◆ Directions: Take the data below and copy exactly the lines starting at the one with "s.touchBlockEvents (k + onesBelow x 8) xs" and finishing at the one with "def bufEvents (buf", both included.

____ Records to process

-- ==== Sys2Proof/Machine/Trace.lean ====
section
/-! DEFINITION. The vocabulary in which the spec states what stands on the wire: `WB(xx)`, `RB(xx)`, frames, the bytes
that the samples to come make, the pin primitives of a slot (00_scope.md R13, 30_encoding.md R98, R99). -/

namespace Sys2Proof.Machine

/-- `WB(x)`: the eight write events of one byte, bit 0 first (00_scope.md R13, 20_memory.md R67). -/
def wb (x : Byte) : List BusEvent :=
  [.w (x.getLsbD 0), .w (x.getLsbD 1), .w (x.getLsbD 2), .w (x.getLsbD 3),
   .w (x.getLsbD 4), .w (x.getLsbD 5), .w (x.getLsbD 6), .w (x.getLsbD 7)]

/-- The read events of `n` samples from the k-th sample to come on; eight of them are an `RB`. -/
def State.readEvents (s : State) (k n : Nat) : List BusEvent := (List.range n).map fun i => .r (s.level (k + i))

/-- The byte with these bits, bit 0 first. -/
def byteOfBits (b0 b1 b2 b3 b4 b5 b6 b7 : Bool) : Byte :=
  BitVec.ofNat 8 (b0.toNat + 2 * b1.toNat + 4 * b2.toNat + 8 * b3.toNat + 16 * b4.toNat + 32 * b5.toNat
    + 64 * b6.toNat + 128 * b7.toNat)

/-- The bit that the k-th sample to come is read as (41_transport.md R134). -/
def State.bitAt (s : State) (k : Nat) : Bool := bitOfLevel (s.level k)

/-- The byte that eight read slots receive from the k-th sample to come on: "first bit received is bit 0"
(41_transport.md R136). -/
def State.byteAt (s : State) (k : Nat) : Byte :=
  byteOfBits (s.bitAt k) (s.bitAt (k + 1)) (s.bitAt (k + 2)) (s.bitAt (k + 3)) (s.bitAt (k + 4)) (s.bitAt (k + 5))
    (s.bitAt (k + 6)) (s.bitAt (k + 7))

/-- The nine bytes that a page block receives from the k-th sample to come on: "the first byte received is index 0"
(20_memory.md R68). -/
def State.pageAt (s : State) (k : Nat) : Vector Byte 9 :=
  #v[s.byteAt k, s.byteAt (k + 8), s.byteAt (k + 16), s.byteAt (k + 24), s.byteAt (k + 32), s.byteAt (k + 40),
     s.byteAt (k + 48), s.byteAt (k + 56), s.byteAt (k + 64)]

/-- The eight bytes that a ROM block receives from the k-th sample to come on. -/
def State.romAt (s : State) (k : Nat) : Vector Byte 8 :=
  #v[s.byteAt k, s.byteAt (k + 8), s.byteAt (k + 16), s.byteAt (k + 24), s.byteAt (k + 32), s.byteAt (k + 40),
     s.byteAt (k + 48), s.byteAt (k + 56)]

/-! ### Touch (41_transport.md R137, R138) -/

/-- How many of the bits 0 .. i-1 of `x` are 1: the samples `TouchByte(x)` has taken before bit i (10_state.md R36). -/
def onesBelow (x : Byte) (i : Nat) : Nat := (List.range i).countP fun j => x.getLsbD j

/-- Bit i of the result of `TouchByte(x)` whose first sample is the k-th to come: 0 where the outgoing bit is 0. -/
def State.touchedBit (s : State) (k : Nat) (x : Byte) (i : Nat) : Bool :=
  x.getLsbD i && s.bitAt (k + onesBelow x i)

/-- The result of `TouchByte(x)`. -/
def State.touchResult (s : State) (k : Nat) (x : Byte) : Byte :=
  byteOfBits (s.touchedBit k x 0) (s.touchedBit k x 1) (s.touchedBit k x 2) (s.touchedBit k x 3) (s.touchedBit k x 4)
    (s.touchedBit k x 5) (s.touchedBit k x 6) (s.touchedBit k x 7)

/-- The slots of `TouchByte(x)`: "`R(s_i)` where x[i] = 1 and `W(0)` where x[i] = 0". -/
def State.touchEvents (s : State) (k : Nat) (x : Byte) : List BusEvent :=
  (List.range 8).map fun i => if x.getLsbD i then .r (s.level (k + onesBelow x i)) else .w false

/-- The results of touching these bytes in order. -/
def State.touchResults (s : State) (k : Nat) : List Byte → List Byte
  | [] => []
  | x :: xs => s.touchResult k x :: s.touchResults (k + onesBelow x 8) xs

/-- The slots of touching these bytes in order. -/
def State.touchBlockEvents (s : State) (k : Nat) : List Byte → List BusEvent
  | [] => []
  | x :: xs => s.touchEvents k x ++ s.touchBlockEvents (k + onesBelow x 8) xs

/-- The samples taken by touching these bytes. -/
def touchSamples : List Byte → Nat
  | [] => 0
  | x :: xs => onesBelow x 8 + touchSamples xs

/-! ### Frames (30_encoding.md R99) -/

/-- `RST(0) WB(CC) WB(cmd)`. -/
def functionEvents (command : Byte) : List BusEvent := .rst .low :: (wb 0xCC ++ wb command)

/-- `RST(0) WB(CC) WB(cmd) WB(page)`. -/
def pageEvents (command page : Byte) : List BusEvent := functionEvents command ++ wb page

/-- `WB(BUF[0]) … WB(BUF[8])`. -/
def bufEvents (buf : Vector Byte 9) : List BusEvent :=
  wb buf[0] ++ wb buf[1] ++ wb buf[2] ++ wb buf[3] ++ wb buf[4] ++ wb buf[5] ++ wb buf[6] ++ wb buf[7] ++ wb buf[8]

/-- A successful page read whose first reset is the k-th sample to come (42_transactions.md R156). -/
def State.pageReadEvents (s : State) (p : Byte) (k : Nat) : List BusEvent :=
  pageEvents 0xB8 p ++ pageEvents 0xBE p ++ s.readEvents (k + 2) 72

/-- A successful page write of these nine bytes (42_transactions.md R157). -/
def pageWriteEvents (p : Byte) (buf : Vector Byte 9) : List BusEvent :=
  pageEvents 0x4E p ++ bufEvents buf ++ pageEvents 0x48 p

/-- A successful ROM read whose reset is the k-th sample to come (42_transactions.md R152). -/
def State.romReadEvents (s : State) (k : Nat) : List BusEvent := .rst .low :: (wb 0x33 ++ s.readEvents (k + 1) 64)

/-! ### Slots as pin primitives (30_encoding.md R98) -/

/-- The pin primitives of one slot, in order. -/
def slotPins (cfg : Config) : BusEvent → List PinEvent
  | .rst s => [.dly cfg.tRSTG, .dl, .dly cfg.tRSTL, .rl, .dly cfg.tPDS, .smp s, .dly cfg.tRSTR]
  | .w true => [.dl, .dly cfg.tW1L, .rl, .dly cfg.tW1H]
  | .w false => [.dl, .dly cfg.tW0L, .rl, .dly cfg.tW0H]
  | .r s => [.dl, .dly cfg.tRDL, .rl, .dly cfg.tRDS, .smp s, .dly cfg.tRDR]

end Sys2Proof.Machine
end

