-- ==== Sys2Proof/Certificates/Slice0/Obligations.lean ====
section
/-! DEFINITION. The statements for the provers. Each docstring names the rule of spec/ it formalises. The vocabulary
comes first: it says what an operation leaves behind, with SHIFT, BITCNT and BYTECNT taken from the state after it,
because no rule fixes what these working registers hold between operations (10_state.md R31). -/

open Sys2Proof Sys2Proof.Machine

namespace Sys2Proof.Claims

/-! ### What a completed operation leaves -/

/-- `s` after an operation that ended with code `c` and value `v`, with the slots `es` on the wire and `n` samples
taken, and everything not named unchanged; SHIFT, BITCNT and BYTECNT are `t`'s. -/
def completed (s t : State) (c : ResultCode) (v : Word) (es : List BusEvent) (n : Nat) : State := { s with
  result := c, rval := v, busy := false, done := true, seq := .idle, lineDrv := false
  drawn := s.drawn + n, bus := s.bus ++ es, pins := s.pins ++ es.flatMap (slotPins s.cfg)
  shift := t.shift, bitcnt := t.bitcnt, bytecnt := t.bytecnt }

/-- `s` after `fail BadParam` before any other action: only the completion registers change. -/
def badParam (s : State) : State :=
  { s with result := .badParam, rval := 0, busy := false, done := true, seq := .idle }

/-- `s` after an operation whose first slot was a `Reset()` that sampled high: that slot, PRESENCE, the completion, and
nothing else. -/
def absent (s : State) : State := { s with
  result := .deviceNotFound, rval := 0, busy := false, done := true, seq := .idle, lineDrv := false, presence := false
  drawn := s.drawn + 1, bus := s.bus ++ [.rst .high]
  pins := s.pins ++ [.dly s.cfg.tRSTG, .dl, .dly s.cfg.tRSTL, .rl, .dly s.cfg.tPDS, .smp .high, .dly s.cfg.tRSTR] }

/-- The operation aborts at the first, or at the second, `Reset()` of a read of page `p`. -/
def abortsInPageRead (i : Instr) (p : Byte) (s : State) : Prop :=
  (s.level 0 = .high → exec i s = .next (absent s)) ∧
  (s.level 0 = .low → s.level 1 = .high → ∃ t, exec i s = .next t ∧
    t = { completed s t .deviceNotFound 0 (pageEvents 0xB8 p ++ [.rst .high]) 2 with presence := false })

/-- Both resets of the page read that starts at the k-th sample to come detect presence. -/
abbrev resetsLow (s : State) (k : Nat) : Prop := s.level k = .low ∧ s.level (k + 1) = .low

/-! ### Pages -/

/-- The CRC check of a page, where the operation makes one, passes. -/
def crcOk (c : Bool) (page : Vector Byte 9) : Bool := !c || decide (crc8 (page.toList.take 8) = page[8])

/-- CRCREG after the CRC check of a page, where the operation makes one. -/
def crcregAfter (c : Bool) (old : Byte) (page : Vector Byte 9) : Byte :=
  if c then crc8 (page.toList.take 8) else old

/-- The result of a checked page read. -/
def readCode (c : Bool) (page : Vector Byte 9) : ResultCode := if crcOk c page then .ok else .crcFail

/-- The page with bit `b` of byte 0 made `v`. -/
def withBit (page : Vector Byte 9) (b : Nat) (v : Bool) : Vector Byte 9 :=
  page.set 0 (if v then page[0] ||| (1#8 <<< b) else page[0] &&& ~~~(1#8 <<< b))

/-- A 16-bit little-endian field as two's complement. -/
def signed16 (lsb msb : Byte) : Int :=
  if msb.toNat * 256 + lsb.toNat < 32768 then (msb.toNat * 256 + lsb.toNat : Int)
  else (msb.toNat * 256 + lsb.toNat : Int) - 65536

/-- The raw current that 44_decode.md R203 gives. -/
def rawCurrent (page : Vector Byte 9) : Int :=
  if 1 < page[6].toNat % 4 then -(((65535 - (page[6].toNat * 256 + page[5].toNat)) % 1024 : Nat) : Int)
  else signed16 page[5] page[6]

/-- The raw value a blocking read decodes: voltage unsigned, temperature shifted arithmetically. -/
def rawValue (q : Poll) (page : Vector Byte 9) : Int :=
  match q with
  | .voltage => (page[4].toNat * 256 + page[3].toNat : Int)
  | .temperature => signed16 page[1] page[2] >>> 3

/-! ### Kinds of operation -/

/-- The bit and the value of an enable or disable operation, and its command word (43_flags.md R182 to R187). -/
def toggles : List (Instr × Nat × Bool × Word) :=
  [(.enableIad, 0, true, 0x31), (.disableIad, 0, false, 0x32), (.enableCa, 1, true, 0x33), (.disableCa, 1, false, 0x34),
   (.enableShadowEe, 2, true, 0x35), (.disableShadowEe, 2, false, 0x36)]

/-- The operations with legal operands that begin with a CRC-validated page read (42_transactions.md R158). -/
def checkedPageReads : List Instr :=
  [.hasVoltageData true, .hasTemperatureData true, .readThreshold true, .getIca true, .getCapacity true,
   .selectInputSource 0 true, .selectInputSource 1 true]

/-- The blocking read of a quantity, its readiness test and its conversion command. -/
def blockingRead (q : Poll) (c : Bool) : Instr :=
  match q with
  | .voltage => .readVoltage c
  | .temperature => .readTemperature c

def readinessTest (q : Poll) (c : Bool) : Instr :=
  match q with
  | .voltage => .hasVoltageData c
  | .temperature => .hasTemperatureData c

def conversion (q : Poll) : Instr :=
  match q with
  | .voltage => .startVoltageConversion
  | .temperature => .startTemperatureConversion

/-- The operation codes of the conversion, the readiness test and the blocking read, the wire command, the busy bit. -/
def conversionOp (q : Poll) : Word := match q with | .voltage => 0x23 | .temperature => 0x24

def readinessOp (q : Poll) : Word := match q with | .voltage => 0x27 | .temperature => 0x28

def blockingOp (q : Poll) : Word := match q with | .voltage => 0x29 | .temperature => 0x2A

def wireCommand (q : Poll) : Byte := match q with | .voltage => 0xB4 | .temperature => 0x44

def busyBit (q : Poll) : Nat := match q with | .voltage => 6 | .temperature => 4

/-- The operations of the Transaction Layer, codes 0x2_ and 0x3_ (30_encoding.md R94). -/
def isTransaction (i : Instr) : Bool :=
  (opField (encode i)).toNat / 16 == 2 || (opField (encode i)).toNat / 16 == 3

/-- The operations that write BUF (10_state.md R21). -/
def writesBuf : Instr → Bool
  | .touchBlock _ => true
  | .readPage _ => true
  | .hasVoltageData _ => true
  | .hasTemperatureData _ => true
  | .readVoltage _ => true
  | .readTemperature _ => true
  | .copyInProgress => true
  | .readThreshold _ => true
  | .getIca _ => true
  | .getCapacity _ => true
  | .selectInputSource _ _ => true
  | .enableIad => true
  | .disableIad => true
  | .enableCa => true
  | .disableCa => true
  | .enableShadowEe => true
  | .disableShadowEe => true
  | .writeThreshold _ => true
  | _ => false

/-- The operations that write ROM (10_state.md R22). -/
def writesRom : Instr → Bool
  | .readRom _ => true
  | .readSerialNumber _ => true
  | _ => false

/-- The operations that evaluate a CRC (10_state.md R24, 60_exceptions.md R220). -/
def evaluatesCrc : Instr → Bool
  | .crc8Compute _ => true
  | .crc8Check _ _ => true
  | i => isTransaction i && crcField (encode i)

/-- The operations that run a `Reset()` (10_state.md R26). -/
def runsReset (i : Instr) : Bool := isTransaction i || decide (i = .reset)

/-- The operations that count polls (60_exceptions.md R230). -/
def countsPolls : Instr → Bool
  | .readVoltage _ => true
  | .readTemperature _ => true
  | _ => false
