-- ==== Sys2Proof/Tests/Slice0.lean ====
section
/-! SUPPORT. The model's own tests and the witnesses that the statements' hypotheses can be met. Expected values are the
vectors of 95_test_vectors.md (their numbers stand in the docstrings) or words written out by hand from 30_encoding.md. -/

open Sys2Proof Sys2Proof.Machine Sys2Proof.Claims

namespace Sys2Proof.Tests

set_option maxRecDepth 100000

/-! ### Helpers -/

/-- The reset state with these answers scripted for the line. -/
def onLine (ls : List Level) : State := { State.reset with samples := ls }

/-- The samples of one received byte, bit 0 first. -/
def bits (x : Byte) : List Level := (List.range 8).map fun i => if x.getLsbD i then .high else .low

/-- The samples of a page read whose resets detect presence. -/
def pageLine (xs : List Byte) : List Level := [.low, .low] ++ xs.flatMap bits

/-- What `f` reads from the next state of an outcome. -/
def seen {α : Type} (o : Host.Outcome State Fault Refusal) (f : State → α) : Option α :=
  match o with
  | .next t => some (f t)
  | .fault _ => none
  | .refused _ => none

/-- Nine received bytes in BUF. -/
def page (b0 b8 : Byte) : List Byte := [b0, 0x00, 0x19, 0x88, 0x03, 0x0A, 0x00, 0x40, b8]

/-- The page of P4 and P6. -/
def idlePage (b0 b8 : Byte) : List Byte := [b0, 0x00, 0x19, 0x88, 0x03, 0x0A, 0x00, 0x00, b8]

/-! ### WellFormed refuses ill-formed operands (30_encoding.md R91, R100) -/

theorem test_wellFormed_len : Instr.wellFormed (.crc8Compute 10) = false ∧ Instr.wellFormed (.crc8Check 0xA2 10) = false ∧
    Instr.wellFormed (.touchBlock 15) = false ∧ Instr.wellFormed (.touchBlock 9) = true := by decide

theorem test_wellFormed_page : Instr.wellFormed (.readPage 8) = false ∧ Instr.wellFormed (.writePage 8) = false ∧
    Instr.wellFormed (.readPage 7) = true ∧ Instr.wellFormed (.writePage 7) = true := by decide

theorem test_wellFormed_bit : Instr.wellFormed (.writeBit 2) = false ∧ Instr.wellFormed (.writeBit 1) = true := by decide

theorem test_wellFormed_source : Instr.wellFormed (.selectInputSource 2 false) = false ∧
    Instr.wellFormed (.selectInputSource 1 true) = true := by decide

theorem test_wellFormed_threshold : Instr.wellFormed (.writeThreshold 4) = false ∧
    Instr.wellFormed (.writeThreshold 3) = true := by decide

/-! ### Every constructor's word, written out from 30_encoding.md R90 and R96 -/

/-- CRC8 Engine: OP 0x01 and 0x02, ARG in bits 15:8, LEN in bits 23:20 (V-E6, V-E7). -/
theorem test_decode_crc8 :
    decode 0b0000_0000_1000_0000_0000_0000_0000_0001#32 = .ok (.crc8Compute 8) ∧
    decode 0b0000_0000_0111_0000_1010_0010_0000_0010#32 = .ok (.crc8Check 0xA2 7) := by decide

/-- Bus Transport: OP 0x10 to 0x16 (V-E1 to V-E5). -/
theorem test_decode_transport :
    decode 0b0000_0000_0000_0000_0000_0000_0001_0000#32 = .ok .reset ∧
    decode 0b0000_0000_0000_0000_0000_0001_0001_0001#32 = .ok (.writeBit 1) ∧
    decode 0b0000_0000_0000_0000_0000_0000_0001_0010#32 = .ok .readBit ∧
    decode 0b0000_0000_0000_0000_1100_1100_0001_0011#32 = .ok (.writeByte 0xCC) ∧
    decode 0b0000_0000_0000_0000_0000_0000_0001_0100#32 = .ok .readByte ∧
    decode 0b0000_0000_0000_0000_1010_0101_0001_0101#32 = .ok (.touchByte 0xA5) ∧
    decode 0b0000_0000_0010_0000_0000_0000_0001_0110#32 = .ok (.touchBlock 2) := by decide

/-- Transaction Layer: OP 0x20 to 0x2E, CRC in bit 16 (V-E8 to V-E11, V-E15, V-E16). -/
theorem test_decode_transactions :
    decode 0b0000_0000_0000_0000_0000_0000_0010_0000#32 = .ok .devicePresent ∧
    decode 0b0000_0000_0000_0001_0000_0000_0010_0001#32 = .ok (.readRom true) ∧
    decode 0b0000_0000_0000_0000_0000_0000_0010_0010#32 = .ok (.readSerialNumber false) ∧
    decode 0b0000_0000_0000_0000_0000_0000_0010_0011#32 = .ok .startVoltageConversion ∧
    decode 0b0000_0000_0000_0000_0000_0000_0010_0100#32 = .ok .startTemperatureConversion ∧
    decode 0b0000_0000_0000_0000_0000_0011_0010_0101#32 = .ok (.readPage 3) ∧
    decode 0b0000_0000_0000_0000_0000_0011_0010_0110#32 = .ok (.writePage 3) ∧
    decode 0b0000_0000_0000_0001_0000_0000_0010_0111#32 = .ok (.hasVoltageData true) ∧
    decode 0b0000_0000_0000_0000_0000_0000_0010_1000#32 = .ok (.hasTemperatureData false) ∧
    decode 0b0000_0000_0000_0000_0000_0000_0010_1001#32 = .ok (.readVoltage false) ∧
    decode 0b0000_0000_0000_0001_0000_0000_0010_1010#32 = .ok (.readTemperature true) ∧
    decode 0b0000_0000_0000_0000_0000_0000_0010_1011#32 = .ok .copyInProgress ∧
    decode 0b0000_0000_0000_0001_0000_0000_0010_1100#32 = .ok (.readThreshold true) ∧
    decode 0b0000_0000_0000_0000_0000_0000_0010_1101#32 = .ok (.getIca false) ∧
    decode 0b0000_0000_0000_0001_0000_0000_0010_1110#32 = .ok (.getCapacity true) := by decide

/-- Flag manipulation: OP 0x30 to 0x37 (V-E12 to V-E14, V-E17). -/
theorem test_decode_flags :
    decode 0b0000_0000_0000_0001_0000_0001_0011_0000#32 = .ok (.selectInputSource 1 true) ∧
    decode 0b0000_0000_0000_0000_0000_0000_0011_0001#32 = .ok .enableIad ∧
    decode 0b0000_0000_0000_0000_0000_0000_0011_0010#32 = .ok .disableIad ∧
    decode 0b0000_0000_0000_0000_0000_0000_0011_0011#32 = .ok .enableCa ∧
    decode 0b0000_0000_0000_0000_0000_0000_0011_0100#32 = .ok .disableCa ∧
    decode 0b0000_0000_0000_0000_0000_0000_0011_0101#32 = .ok .enableShadowEe ∧
    decode 0b0000_0000_0000_0000_0000_0000_0011_0110#32 = .ok .disableShadowEe ∧
    decode 0b0000_0000_0000_0000_0000_0010_0011_0111#32 = .ok (.writeThreshold 2) := by decide

/-- Decode Layer: OP 0x40 to 0x43 (V-E18). -/
theorem test_decode_decodes :
    decode 0b0000_0000_0000_0000_0000_0000_0100_0000#32 = .ok .decodeTemperature ∧
    decode 0b0000_0000_0000_0000_0000_0000_0100_0001#32 = .ok .decodeVoltage ∧
    decode 0b0000_0000_0000_0000_0000_0000_0100_0010#32 = .ok .decodeCurrent ∧
    decode 0b0000_0000_0000_0000_0000_0000_0100_0011#32 = .ok .decodeCapacity := by decide
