-- ==== Sys2Proof/Machine/Frame.lean ====
section
/-! DEFINITION. Chunk frames (41_crc_frame R146) and CHUNK_BUILD, CHUNK_VERIFY (R147, R148). -/

namespace Sys2Proof.Machine

/-- R146: frame(t, d). -/
def frame (t d : Bytes) : Bytes :=
  be32 (BitVec.ofNat 32 d.length) ++ t ++ d ++ be32 (crc32 (t ++ d))

/-- R147: CHUNK_BUILD. -/
def execChunkBuild (s : State) : Host.Outcome State Fault Refusal :=
  .next <|
    if s.dataTooLong then finish .lenErr s
    else
      let t := be32 s.typeCode
      if allAlpha t then
        let c := crc32 (t ++ s.input)
        finish .ok
          { writeOut (frame t s.input) s with
            chunkLen := s.dataLen
            chunkType := s.typeCode
            chunkCrcStored := c
            chunkCrcCalc := c }
      else finish .badType (clearOut s)

/-- R148: the frame registers as CHUNK_VERIFY sets them before it knows whether the frame is whole. -/
def verifyHeader (s : State) : State :=
  { clearOut s with
    chunkLen := if 4 ≤ s.dataLen.toNat then ofBe32 (slice s.input 0 4) else 0
    chunkType := if 8 ≤ s.dataLen.toNat then ofBe32 (slice s.input 4 8) else 0
    chunkCrcStored := 0
    chunkCrcCalc := 0
    consumed := 0 }

/-- R148: CHUNK_VERIFY. The sum 12 + L is exact; the CRC is checked before the type (90_conflicts C3). -/
def execChunkVerify (s : State) : Host.Outcome State Fault Refusal :=
  .next <|
    if s.dataTooLong then finish .lenErr s
    else
      let len := (ofBe32 (slice s.input 0 4)).toNat
      if s.dataLen.toNat < 12 ∨ s.dataLen.toNat < 12 + len then finish .truncated (verifyHeader s)
      else
        let t := slice s.input 4 8
        let d := slice s.input 8 (8 + len)
        let stored := ofBe32 (slice s.input (8 + len) (12 + len))
        let c := crc32 (t ++ d)
        let s' : State :=
          { verifyHeader s with
            chunkCrcStored := stored
            chunkCrcCalc := c
            consumed := BitVec.ofNat 32 (12 + len)
            typeProps := props t }
        if stored ≠ c then finish .crcMismatch s'
        else if allAlpha t then finish .ok (writeOut d s')
        else finish .badType s'

end Sys2Proof.Machine
end

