/-- R21, R24, R26, R28, R30, R31, R33, R35, R37, R62: what each read-only register reads as while idle, at its offset;
CRC_VALUE is the complement of CRC_ACC, and a word of NONCE_OUT its four bytes, the first most significant. -/
def Obligations.RegisterReadValues : Prop :=
  ∀ s : State, s.busy = false → s.resetAsserted = false →
    memRead 0x000 s = .ok (0x43414348, s) ∧ memRead 0x004 s = .ok (0x00000007, s) ∧ memRead 0x00C s = .ok (s.cmd, s) ∧
    memRead 0x014 s = .ok (s.result, s) ∧ memRead 0x020 s = .ok (s.outLen, s) ∧ memRead 0x028 s = .ok (s.typeProps, s) ∧
    memRead 0x030 s = .ok (s.crcAcc ^^^ 0xFFFFFFFF, s) ∧ memRead 0x034 s = .ok (s.chunkLen, s) ∧
    memRead 0x038 s = .ok (s.chunkType, s) ∧ memRead 0x03C s = .ok (s.chunkCrcStored, s) ∧
    memRead 0x040 s = .ok (s.chunkCrcCalc, s) ∧ memRead 0x044 s = .ok (s.consumed, s) ∧
    memRead 0x054 s = .ok (s.cmdCount, s) ∧
    memRead 0x070 s = .ok (packWord s.nonceOut[0] s.nonceOut[1] s.nonceOut[2] s.nonceOut[3], s) ∧
    memRead 0x074 s = .ok (packWord s.nonceOut[4] s.nonceOut[5] s.nonceOut[6] s.nonceOut[7], s) ∧
    memRead 0x078 s = .ok (packWord s.nonceOut[8] s.nonceOut[9] s.nonceOut[10] s.nonceOut[11], s)

/-- R36, R38, R39, R62: while idle a word written to NONCE_IN, SALT_IN or KEY_IN puts its four bytes, the most significant
first, at bytes 4k .. 4k + 3 of the register; its other bytes and the rest of the state are as before. -/
def Obligations.ByteStringWordsPackBigEndian : Prop :=
  ∀ (s : State) (k : Nat) (v : Word), s.busy = false → s.resetAsserted = false →
    (k < 3 → ∃ t, memWrite (BitVec.ofNat 18 (0x060 + 4 * k)) v s = .ok t ∧ t = { s with nonceIn := t.nonceIn } ∧
      ∀ j : Fin 12, t.nonceIn[j] = if j.val / 4 = k then v.extractLsb' (24 - 8 * (j.val % 4)) 8 else s.nonceIn[j]) ∧
    (k < 4 → ∃ t, memWrite (BitVec.ofNat 18 (0x080 + 4 * k)) v s = .ok t ∧ t = { s with saltIn := t.saltIn } ∧
      ∀ j : Fin 16, t.saltIn[j] = if j.val / 4 = k then v.extractLsb' (24 - 8 * (j.val % 4)) 8 else s.saltIn[j]) ∧
    (k < 8 → ∃ t, memWrite (BitVec.ofNat 18 (0x0A0 + 4 * k)) v s = .ok t ∧ t = { s with keyIn := t.keyIn } ∧
      ∀ j : Fin 32, t.keyIn[j] = if j.val / 4 = k then v.extractLsb' (24 - 8 * (j.val % 4)) 8 else s.keyIn[j])

/-- R21, R67: while idle a write to a read-only register or to the OUT window changes nothing, and a write-only register
or a word of the PW window reads 0. That an ignored write gets no error is the model's choice (log entry 13). -/
def Obligations.ReadOnlyAndWriteOnlyWords : Prop :=
  ∀ (s : State) (o : BitVec 18) (l : Loc), s.busy = false → s.resetAsserted = false → o.toNat % 4 = 0 →
    locate o.toNat = some l →
    (((∃ r, l = .reg r ∧ r.access = .ro) ∨ ∃ i, l = .out i) → ∀ v, memWrite o v s = .ok s) ∧
    (((∃ r, l = .reg r ∧ r.access = .wo) ∨ ∃ i, l = .pw i) → memRead o s = .ok (0, s))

________

◆ Response to the task:
  | x :: xs => s.touchEvents k x ++ s.touchBlockEvents (k + onesBelow x 8) xs

/-- The samples taken by touching these bytes. -/
def touchSamples : List Byte → Nat
  | [] => 0
  | x :: xs => onesBelow x 8 + touchSamples xs

/-! ### Frames (30_encoding.md R99) -/

/-- `RST(0) WB(CC) WB(cmd)`. -/
def functionEvents (command : Byte) : List BusEvent := .rst .low :: (wb 0xCC ++ wb command)

/-- `RST(0) WB(CC) WB(cmd) WB(page)`. -/
def pageEvents (command page : Byte) : List BusEvent := functionEvents command ++ wb page

/-- `WB(BUF[0]) … WB(BUF[8])`. -/
def bufEvents (buf : Vector Byte 9) : List BusEvent :=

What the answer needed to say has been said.